基本的過ぎて忘れがち、「飛行機」と「航空機」の違い

私「あなたが取得しようとする技能証明は何ですか?」

訓練生「事業用操縦士です」

私「では、その限定事項について説明してください」

訓「はい、陸上多発タービン/ピストンです」

私「それだけですか?」

訓「えーと、型式限定がある航空機については操縦することができません」

私「では、型式が必要ない航空機であれば、どんな航空機でも操縦ができるということですか?」

訓「はい、できると思います・・・」

私「できません」

上のやり取りは、過去に技能証明の口述試験やその模擬口述試験を行った際に実際に何度かあったやり取りです。

どこが悪かったか分かりますか?

そうですね。

限定事項について質問された際に「飛行機、陸上多発タービン/ピストンです」と答えていれば問題なかったのです。

この訓練生は、飛行機と航空機の区別をきちんと頭の中で整理されていなかったために、間違った回答をしてしまったと思われます。

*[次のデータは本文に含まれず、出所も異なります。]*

-- ==== Sys2Proof/Machine/Seals.lean ====
section
/-!
DEFINITION. Machine/Seals.lean: what a failed check records (R147, R152, R153), and the contexts of the seal units (R145, R151).
-/
namespace Sys2Proof.Machine

/-- Seal units (R151). -/
def unitPort (p : Nat) : Nat := p
def unitPetal (p : Nat) : Nat := 32 + p
def unitEgress (n : Nat) : Nat := 288 + n
def unitGwTx : Nat := 292
def unitGwRx : Nat := 293
def unitLedger : Nat := 294
def unitFst : Nat := 295

/-- A failed check at a seal unit (R147): counted, recorded when no failure is held or when it is of the same cycle as the one held and
found by a lower unit (R153), and the seal fault source raised. -/
def State.sealFail (unit : Nat) (cnt : Fld) (st prd line frame stored computed : Nat) (s : State) : State × List Note :=
  let s := (s.count cnt).pmuAdd 0x2C1 (unit / 2)
  let first := !s.flag F.SEAL_FAIL_REC0.VALID || (s.seals.failAt == s.time.now && decide (unit < s.fld F.SEAL_FAIL_REC0.UNIT))
  let s := s.when first (fun s =>
    (((((s.wr .SEAL_FAIL_REC0 (1 <<< 31 + unit <<< 22 + (st % 64) <<< 16 + (prd % 256) <<< 8)).wr .SEAL_FAIL_REC1 ((line % 65536) <<< 16)).wr
      .SEAL_FAIL_REC2 frame).wr .SEAL_FAIL_REC3 stored).wr .SEAL_FAIL_REC4 computed).modSeals (fun q => { q with failAt := s.time.now }))
  (s, [.fault 21 unit])

/-! Running contexts (R145, R146). -/

/-- The context of a line whose seal a unit begins to produce, under its prefix (R134, R145). -/
def SealCtx.line (head : List Byte) : SealCtx := { run := crc32cRun 0xFFFFFFFF head, valid := true, pfx := head }

/-- The context of a fragment of a line that the ledger seals (R140, R144). -/
def SealCtx.piece (head : List Byte) : SealCtx := { valid := true, pfx := head }

/-- Further bytes of the line pass. -/
def SealCtx.take (c : SealCtx) (b : List Byte) : SealCtx :=
  { c with run := crc32cRun c.run b, count := (c.count + b.length) % 65536 }

/-- The rest of a line or piece passes, from COUNT on. -/
def SealCtx.rest (c : SealCtx) (b : List Byte) : SealCtx := c.take (b.drop c.count)

/-- The seal of a line that has passed. -/
def SealCtx.seal (c : SealCtx) : Nat := c.run ^^^ 0xFFFFFFFF

/-- The 16 bytes of a context (R145). -/
def SealCtx.bytes (c : SealCtx) : List Byte :=
  leBytes 4 c.run ++ leBytes 2 c.count ++ leBytes 2 (2 * b2n c.frag + b2n c.valid) ++ padTo 8 c.pfx

/-- The context that 16 bytes spell. -/
def ctxOfBytes (b : List Byte) : SealCtx :=
  { run := leAt b 0 4, count := leAt b 4 2, frag := bit (leAt b 6 2) 1, valid := bit (leAt b 6 2) 0
    pfx := if (bytesAt b 8 8).all (· == 0) then [] else bytesAt b 8 8 }

/-- Context `k` of unit `u`. -/
def State.ctxOf (s : State) (u k : Nat) : SealCtx := s.seals.ctx.get (64 * u + k)

/-- Set context `k` of unit `u`. -/
def State.setCtx (u k : Nat) (c : SealCtx) (s : State) : State := s.modSeals (fun q => { q with ctx := q.ctx.set (64 * u + k) c })

/-- Unit `u` opens lines with these contexts, from slot 0 on. -/
def State.openCtx (u : Nat) (cs : List SealCtx) (s : State) : State := s.each cs.zipIdx (fun c s => s.setCtx u c.2 c.1)

/-- Unit `u` has no line open any more. -/
def State.closeCtx (u : Nat) (s : State) : State :=
  s.modSeals (fun q => { q with ctx := (List.range 64).foldl (fun t k => t.set (64 * u + k) {}) q.ctx })

/-- A seal unit is stopped (R151). -/
def State.unitStopped (s : State) (u : Nat) : Bool :=
  if u < 30 then !s.flag F.ING_PORT_CTRL.RUN u
  else if 32 ≤ u && u < 288 then
    s.flag F.BLM_CTRL.HALT ((u - 32) / 32) && (List.range 32).all (fun k => ((s.blm.get ((u - 32) / 32)).run.get k).isNone)
  else if 288 ≤ u && u < 292 then !s.flag F.DEG_PORT_CTRL.RUN (u - 288)
  else s.fcl.safe

/-- GO of SEAL_ACC_CTRL (R151): one context copied into SEAL_ACC_DATA, or loaded from it. -/
def State.sealAccess (s : State) : State :=
  let u := s.fld F.SEAL_ACC_CTRL.UNIT
  let k := s.fld F.SEAL_ACC_CTRL.SLOT
  if s.unitStopped u then
    if s.flag F.SEAL_ACC_CTRL.WRITE then
      let b := (List.range 4).flatMap (fun i => leBytes 4 (s.rd .SEAL_ACC_DATA i))
      s.setCtx u k (ctxOfBytes b)
    else
      let b := (s.ctxOf u k).bytes
      s.each (List.range 4) (fun i s => s.wr .SEAL_ACC_DATA (leAt b (4 * i) 4) i)
  else s.setFlag F.SEAL_ACC_CTRL.REFUSED

end Sys2Proof.Machine
end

では、「飛行機」と「航空機」の違いは何なのかを見ていきましょう。

まず「航空機」ですが、日本の場合は航空法で明確に下のように定義されています。

航空法第二条
この法律において「航空機」とは、人が乗って航空の用に供することができる飛行機、回転翼航空機、滑空機、飛行船その他政令で定める機器をいう。

そして、「飛行機」とは上の記述にもあるように「航空機」の「種類」の一つなのです。

ちなみに「陸上多発タービン/ピストン」というのは「等級」になり、これも限定事項の一つです。

まとめると、技能証明の限定事項は以下のようになります。

①種類

 飛行機、回転翼航空機、滑空機、飛行船

②等級

 陸上単発タービン/ピストン、陸上多発タービン/ピストン、水上単発タービン/ピストン、水上多発タービン/ピストン

航空機の種類というのは、知識事項としては基本中の基本であるがゆえに当たり前すぎて、とっさに聞かれると意外と出てこない人が多いです。

また、技能証明を受けるときは航空法についてもかなり勉強しなければならないのですが、この航空法の中ではすべての航空機に対してのことが書いてあるため、文中の表現は「航空機」と記述してあるものがほとんどです。

このため、航空法の勉強をしているうちに航空機=飛行機と記憶がスリップしてしまっているのではないかとも思います。

知ってて当たり前であるがゆえにいつの間にか曖昧になっている。こんなことはよくあります。

皆さんも「当たり前」だと思っているもの、もう一度よく見直してみましょう。意外と知識が曖昧になっているものがあるかもしれませんよ。

ちなみに基本的すぎてあまり聞かれることはないけど、意外と答えられない質問のトップは「十種雲形」です。